Our money is now worth much less. Prices rose for meat, gasoline, plane tickets rose, and vegetables. The surge in energy prices challenged economies around the world, and the situation is particularly problematic in the United States. True, this isn’t Argentina or Turkey; inflation isn’t in the high double digits, but prices still rose this year at a rate not seen since the early ’80s. The Federal Reserve is hiking interest rates at a dizzying pace, and for many, the prospect of buying a house has receded over the horizon. And as if that weren’t enough, economists predict that higher interest rates will lead to a recession and mass layoffs. Unfortunately inflation is probably here to stay for at least a few good months.

The Pandemic

If there’s anything that really deserves to be cast into the waters, it’s the coronavirus pandemic. One more variant, one more booster, more isolation, and more home tests. This was the year the world thoroughly tired of the coronavirus and developed a certain indifference to it, despite occasionally recurring waves of infection. But in most of the world — aside from China, where zero transmission policy is still in force — life has more or less gotten back on track.

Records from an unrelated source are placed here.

/-- 43_controller_sequences.md R223, R225: `SETUP` sends the SAM command, then the RF command only if the first is `Done`,
and names the sub-command that failed. -/
def Obligations.SetupFailsFastOnFirstFailure : Prop :=
  ∀ s : State, s.busy = false → ∃ t : State, exec .setup s = .next t ∧
    (let first := transact 0x14 s.params.samPayload.val none none s
      let second := transact 0x32 s.params.rfPayload.val none none first
      (first.txstate = .failed → t = { first with ret := .setupFailed .samConfiguration }) ∧
      (first.txstate ≠ .failed → second.txstate = .failed → t = { second with ret := .setupFailed .rfConfiguration }) ∧
      (first.txstate ≠ .failed → second.txstate ≠ .failed → t = { second with ret := .success })) ∧
    (s.devstate ≠ .poweredDown → ∃ a rest,
      t.trace = s.trace ++ .write s.params.i2cAddr (wireFrame 0xD4 0x14 s.params.samPayload.val) a :: rest ∧
      (t.ret = .setupFailed .samConfiguration → t.txstate = .failed ∧ t.cmdOpcode = 0x14 ∧
        ∀ e ∈ rest, ∀ addr b w, e = .write addr b w → b = wireFrame 0xD4 0x14 s.params.samPayload.val) ∧
      (t.ret ≠ .setupFailed .samConfiguration →
        t.cmdOpcode = 0x32 ∧ t.cmdPayload = s.params.rfPayload.val ∧
        ∃ w, .write s.params.i2cAddr (wireFrame 0xD4 0x32 s.params.rfPayload.val) w ∈ rest)) ∧
    (s.devstate = .poweredDown → t.ret = .setupFailed .samConfiguration ∧ t.err = .deviceAsleep ∧ t.trace = s.trace) ∧
    (t.ret = .setupFailed .samConfiguration ∨ t.ret = .setupFailed .rfConfiguration ∨ t.ret = .success) ∧
    (t.ret = .setupFailed .rfConfiguration → t.txstate = .failed) ∧
    (t.ret = .success → t.txstate = .done ∧ t.respOpcode = 0x33)

/-- 43_controller_sequences.md R226, R228: `LIST t` bounds the response wait by `t`, leaves the ACK timeout at its default,
and returns the targets; a count of zero is the empty sequence, never an error. -/
def Obligations.ListReturnsTargetsOrError : Prop :=
  ∀ (s : State) (limit : Timer), s.busy = false → ∃ t : State, exec (.list limit) s = .next t ∧
    t = { transact 0x4A s.params.listPayload.val none (some limit) s with ret := t.ret, draws := t.draws } ∧
    (t.txstate = .done ∨ t.txstate = .failed) ∧
    (s.devstate ≠ .poweredDown → ∃ a rest,
      t.trace = s.trace ++ .write s.params.i2cAddr (wireFrame 0xD4 0x4A s.params.listPayload.val) a :: rest ∧
      t.cmdOpcode = 0x4A ∧ t.tAck = 1000 ∧ t.tResp = limit) ∧
    (t.txstate = .failed → t.ret = .failed t.err) ∧
    (t.txstate = .done → t.respOpcode = 0x4B ∧ t.devstate = .idle ∧ ∃ draw : Nat,
      (parseTargets draw t.respPayload = none → t.ret = .failed .protocolError) ∧
      (∀ ts, parseTargets draw t.respPayload = some ts → t.ret = .targets ts) ∧
      (∀ rest, t.respPayload = 0x00 :: rest → t.ret = .targets []))

/-- 43_controller_sequences.md R229: `PWRDOWN` ends asleep on success and returns the transaction's error otherwise. -/
def Obligations.PwrdownSleepsOnSuccess : Prop :=
  ∀ s : State, s.busy = false → ∃ t : State, exec .pwrdown s = .next t ∧
    t = { transact 0x16 [s.params.pdMask] none none s with ret := t.ret } ∧
    (t.txstate = .done ∨ t.txstate = .failed) ∧
    (s.devstate ≠ .poweredDown → ∃ a rest,
      t.trace = s.trace ++ .write s.params.i2cAddr (wireFrame 0xD4 0x16 [s.params.pdMask]) a :: rest) ∧
    (s.devstate = .poweredDown → t.err = .deviceAsleep ∧ t.trace = s.trace) ∧
    (t.txstate = .failed → t.ret = .failed t.err) ∧
    (t.txstate = .done → t.ret = .success ∧ t.devstate = .poweredDown ∧ t.respOpcode = 0x17)

/-- 43_controller_sequences.md R221, R223, R226, R229: with a chip that acknowledges each command and answers it at the
first poll, every macro-sequence completes with its typed result, and the whole next state is the one shown. -/
def Obligations.MacrosSucceedWithAnsweringChip : Prop :=
  ∀ (s : State) (st1 st2 : Byte) (reads : List ReadAnswer) (writes : List WriteAnswer),
    s.ready → st1 &&& s.params.readyMask.val ≠ 0 → st2 &&& s.params.readyMask.val ≠ 0 → s.writeAns = .ok :: writes →
    (∀ ic ver rev support,
      s.readAns = .ok [st1, 0x00, 0x00, 0xFF, 0x00, 0xFF, 0x00] ::
        .ok (st2 :: wireFrame 0xD5 0x03 [ic, ver, rev, support]) :: reads →
      exec .getfw s = .next { s.answered 0x02 [] s.params.tRespDefault reads writes st1 st2 [ic, ver, rev, support] with
        ret := .firmware ic ver rev support }) ∧
    (∀ limit q ts, q.length ≤ 253 → parseTargets s.draws q = some ts →
      s.readAns = .ok [st1, 0x00, 0x00, 0xFF, 0x00, 0xFF, 0x00] :: .ok (st2 :: wireFrame 0xD5 0x4B q) :: reads →
      exec (.list limit) s = .next { s.answered 0x4A s.params.listPayload.val limit reads writes st1 st2 q with
        draws := s.draws + ts.length, ret := .targets ts }) ∧
    (∀ q, q.length ≤ 253 →
      s.readAns = .ok [st1, 0x00, 0x00, 0xFF, 0x00, 0xFF, 0x00] :: .ok (st2 :: wireFrame 0xD5 0x17 q) :: reads →
      exec .pwrdown s = .next { s.answered 0x16 [s.params.pdMask] s.params.tRespDefault reads writes st1 st2 q with
        ret := .success }) ∧
    (∀ (st3 st4 : Byte) (q1 q2 : Bytes) (w : List WriteAnswer) (r : List ReadAnswer),
      st3 &&& s.params.readyMask.val ≠ 0 → st4 &&& s.params.readyMask.val ≠ 0 → q1.length ≤ 253 → q2.length ≤ 253 →
      writes = .ok :: w →
      reads = .ok [st3, 0x00, 0x00, 0xFF, 0x00, 0xFF, 0x00] :: .ok (st4 :: wireFrame 0xD5 0x33 q2) :: r →
      s.readAns = .ok [st1, 0x00, 0x00, 0xFF, 0x00, 0xFF, 0x00] :: .ok (st2 :: wireFrame 0xD5 0x15 q1) :: reads →
      exec .setup s = .next
        { (s.answered 0x14 s.params.samPayload.val s.params.tRespDefault reads writes st1 st2 q1).answered
            0x32 s.params.rfPayload.val s.params.tRespDefault r w st3 st4 q2 with ret := .success })

/-- 43_controller_sequences.md R227: `parse_targets` accepts exactly a count byte followed by that many targets, each a
UID length, the UID, two ATQA bytes and a SAK, with anything after the last one ignored; `tag_kind` is left free. -/
def Obligations.ParseTargetsReadsListedLayout : Prop :=
  ∀ (draw : Nat) (p : Bytes) (fields : List (Bytes × (Byte × Byte) × Byte)),
    ((∃ ts, parseTargets draw p = some ts ∧ ts.map (fun t => (t.uid, t.atqa, t.sak)) = fields) ↔
      (fields.length < 256 ∧ (∀ f ∈ fields, f.1.length < 256) ∧ ∃ rest : Bytes,
        p = BitVec.ofNat 8 fields.length ::
          (fields.flatMap (fun f => BitVec.ofNat 8 f.1.length :: (f.1 ++ [f.2.1.1, f.2.1.2, f.2.2])) ++ rest)))

/-! ## Rules about the whole machine -/

/-- 10_state.md R23, R24, R25, R27, R28, R33 and 41_handshake.md R172 hold after reset. -/
def Obligations.ResetMeetsInvariant : Prop := State.reset.Inv

/-- The invariant of `State.Inv` (10_state.md R23, R24, R25, R27, R28, R33; 41_handshake.md R172): every step keeps it,
whatever event is pending and whatever the environment answers. -/
def Obligations.StepKeepsInvariant : Prop :=
  ∀ s t : State, s.Inv → step s = .next t → t.Inv

/-- In a state of the invariant, a step with nothing pending completes, and it is the block's own step (41_handshake.md
R170, R172, R179), so the runs of own steps that other statements speak of are runs of `step`. -/
def Obligations.OwnStepNeverStuck : Prop :=
  ∀ s : State, s.Inv → s.pending = [] → step s = .next (ownStep s)

/-- 10_state.md R39 and 20_memory.md R76: no step but a `START` (or what issues one) and `RESET` writes the command
registers, the frame buffer or the timeouts; of the others only `POLL_RESP` (or a frame read by it) writes the result. -/
def Obligations.OnlyStartAndResetWriteCommand : Prop :=
  ∀ (i : Instr) (s t : State), exec i s = .next t → i.startsTransaction = false → i ≠ .reset →
    s.SameCommand t ∧
    (s.txstate ≠ .responseWait → t.respOpcode = s.respOpcode ∧ t.respPayload = s.respPayload)

/-- 20_memory.md R61: which steps reach the bus, and with what. The codec functions, `TICK`, `WAKE` and `RESET` make no
access; an `ACK` poll makes one read of 7 and, exactly when it takes the retry, one write of `TXBUF` after it; a response
poll makes one read of 263; a `START` makes one write, and none when the block is asleep. -/
def Obligations.BusUseOfEachStep : Prop :=
  (∀ (i : Instr) (s t : State), exec i s = .next t →
    (∃ l, i = .lcs l) ∨ (∃ f d, i = .dcs f d) ∨ (∃ o p, i = .encode o p) ∨ (∃ b, i = .isAck b) ∨ (∃ b, i = .decode b) ∨
      i = .tick ∨ i = .wake ∨ i = .reset → t.trace = s.trace) ∧
  (∀ (s t : State), exec .pollAck s = .next t → ∃ a w,
    t.trace = s.trace ++ .read s.params.i2cAddr 7 a :: w ∧
    (w = [] ∧ t.retryLeft = s.retryLeft ∨
      s.retryLeft = true ∧ t.retryLeft = false ∧ ∃ wa, w = [.write s.params.i2cAddr s.txbuf wa])) ∧
  (∀ (s t : State), exec .pollResp s = .next t → ∃ a, t.trace = s.trace ++ [.read s.params.i2cAddr 263 a]) ∧
  (∀ (op : Byte) (p : Bytes) (ta tr : Option Timer) (s t : State), exec (.start op p ta tr) s = .next t →
    (s.devstate = .poweredDown → t.trace = s.trace) ∧
    (s.devstate ≠ .poweredDown → ∃ wa, t.trace = s.trace ++ [.write s.params.i2cAddr (wireFrame 0xD4 op p) wa]))

/-- 20_memory.md R69, R70, R72: whatever the instruction, the trace only grows at its end, every new event is at the one
address, and the configuration and the pending events stay as they are. -/
def Obligations.TraceOnlyGrowsAndConfigurationStays : Prop :=
  ∀ (i : Instr) (s t : State), exec i s = .next t →
    t.params = s.params ∧ t.pending = s.pending ∧
    ∃ new, t.trace = s.trace ++ new ∧
      ∀ e ∈ new, (∃ b a, e = .write s.params.i2cAddr b a) ∨ (∃ n a, e = .read s.params.i2cAddr n a)

/-- 42_system.md R207 (1): nothing puts the block to sleep but the completion of the power-down command. -/
def Obligations.OnlyPowerDownCommandSleeps : Prop :=
  ∀ (i : Instr) (s t : State), exec i s = .next t → s.devstate ≠ .poweredDown → t.devstate = .poweredDown →
    t.txstate = .done ∧ t.cmdOpcode = 0x16 ∧ t.respOpcode = 0x17

/-- 42_system.md R207 (2), (3): a sleeping block stays asleep and off the bus under everything but `WAKE` and `RESET`. -/
def Obligations.SleepingBlockStaysOffTheBus : Prop :=
  ∀ (i : Instr) (s t : State), s.Inv → s.devstate = .poweredDown → exec i s = .next t → i ≠ .wake → i ≠ .reset →
    t.devstate = .poweredDown ∧ t.trace = s.trace

/-- 42_system.md R203, 60_exceptions.md R266: nothing leaves `Done` or `Failed` but a `START` (or what issues one) and
`RESET` (41_handshake.md R160). -/
def Obligations.TerminalStatesLeftOnlyByStartOrReset : Prop :=
  ∀ (i : Instr) (s t : State), exec i s = .next t → i.startsTransaction = false → i ≠ .reset →
    s.txstate = .done ∨ s.txstate = .failed → t.txstate = s.txstate ∧ t.err = s.err ∧ t.errSub = s.errSub

/-- 41_handshake.md R172: in a state of the invariant, the block's own steps end the transaction, after a bounded number of
steps and at most `2 × T_ACK + T_RESP` ticks, whatever the environment answers. -/
def Obligations.TransactionTerminates : Prop :=
  ∀ s : State, s.Inv → s.busy = true → ∃ n,
    n ≤ 4 * s.tAck.toNat + 2 * s.tResp.toNat + 5 ∧
    ((runOwn n s).txstate = .done ∨ (runOwn n s).txstate = .failed) ∧
    ticksIn n s ≤ 2 * s.tAck.toNat + s.tResp.toNat

/-- 41_handshake.md R168, 60_exceptions.md R253: a chip that is never ready. The transaction fails with `AckTimeout` after
exactly one re-send of the same frame and two full windows: the transaction is in flight before each of the `n` own steps, so
each is a poll or a tick, and all but the ACK reads are ticks, `2 × T_ACK` of them. -/
def Obligations.NeverReadyChipGivesAckTimeoutAfterOneRetry : Prop :=
  ∀ (chip : State → ReadAnswer) (s : State),
    (∀ u, ∃ buf, chip u = .ok buf ∧ (buf.length < 7 ∨ buf.getD 0 0 &&& s.params.readyMask.val = 0)) →
    s.txstate = .ackWait → s.elapsed = 0 → s.nextpoll = 0 → s.retryLeft = true → s.nextWrite = .ok →
    ∃ n, (∀ m < n, (runChip chip m s).busy = true) ∧ let t := runChip chip n s
      t.txstate = .failed ∧ t.devstate = .error ∧ t.err = .ackTimeout ∧ t.retryLeft = false ∧ t.elapsed = s.tAck ∧
      (t.trace.drop s.trace.length).filter (fun e => !e.isReadOf 7) = [.write s.params.i2cAddr s.txbuf .ok] ∧
      n = 2 * s.tAck.toNat + ((t.trace.drop s.trace.length).filter (fun e => e.isReadOf 7)).length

This doesn’t mean there are no new cases, even serious ones, but the trend is a return to normal life. Let’s hope that in the next year, the pandemic will truly fade away and leave us in peace.

Endless Negotiations with Iran

The negotiations with Iran have been dragging on more or less since Biden entered office. Every time it seemed the two sides were on the verge of an agreement, the Iranians made some new demand, and the prospect of a deal receded. Just two weeks ago, it seemed that a signing was a matter not of days, but of hours. A lot of water has flowed over the dam since then, and a deal is no longer in the offing.

But even without a deal, the Iranians are not staying idle, and continue advancing their nuclear project. Even as Iranian representatives sit down at the negotiating table, the centrifuges continue spinning. This is not the behavior of someone negotiating in good faith. It’s time to cut this never-ending dialogue short and set Iran a deadline, after which the United States announces that it sees no point in resuscitating the deal.

Baby Formula Shortage

Remember the empty store shelves? That’s certainly a sight we’d love to forget. In the middle of the year, after one of America’s biggest producers of baby formula was shut down over salmonella concerns, a severe shortage ensued — so acute that the Biden administration actually flew in 20 planes of formula from Europe. While the situation has now stabilized, there’s no question that for parents of babies, there was extra cause for worry this year. According to some reports, many parents struggled to feed their babies and had to turn to alternatives such as homemade formula. A painful reminder that supply chains have yet to return to the pre-pandemic situation.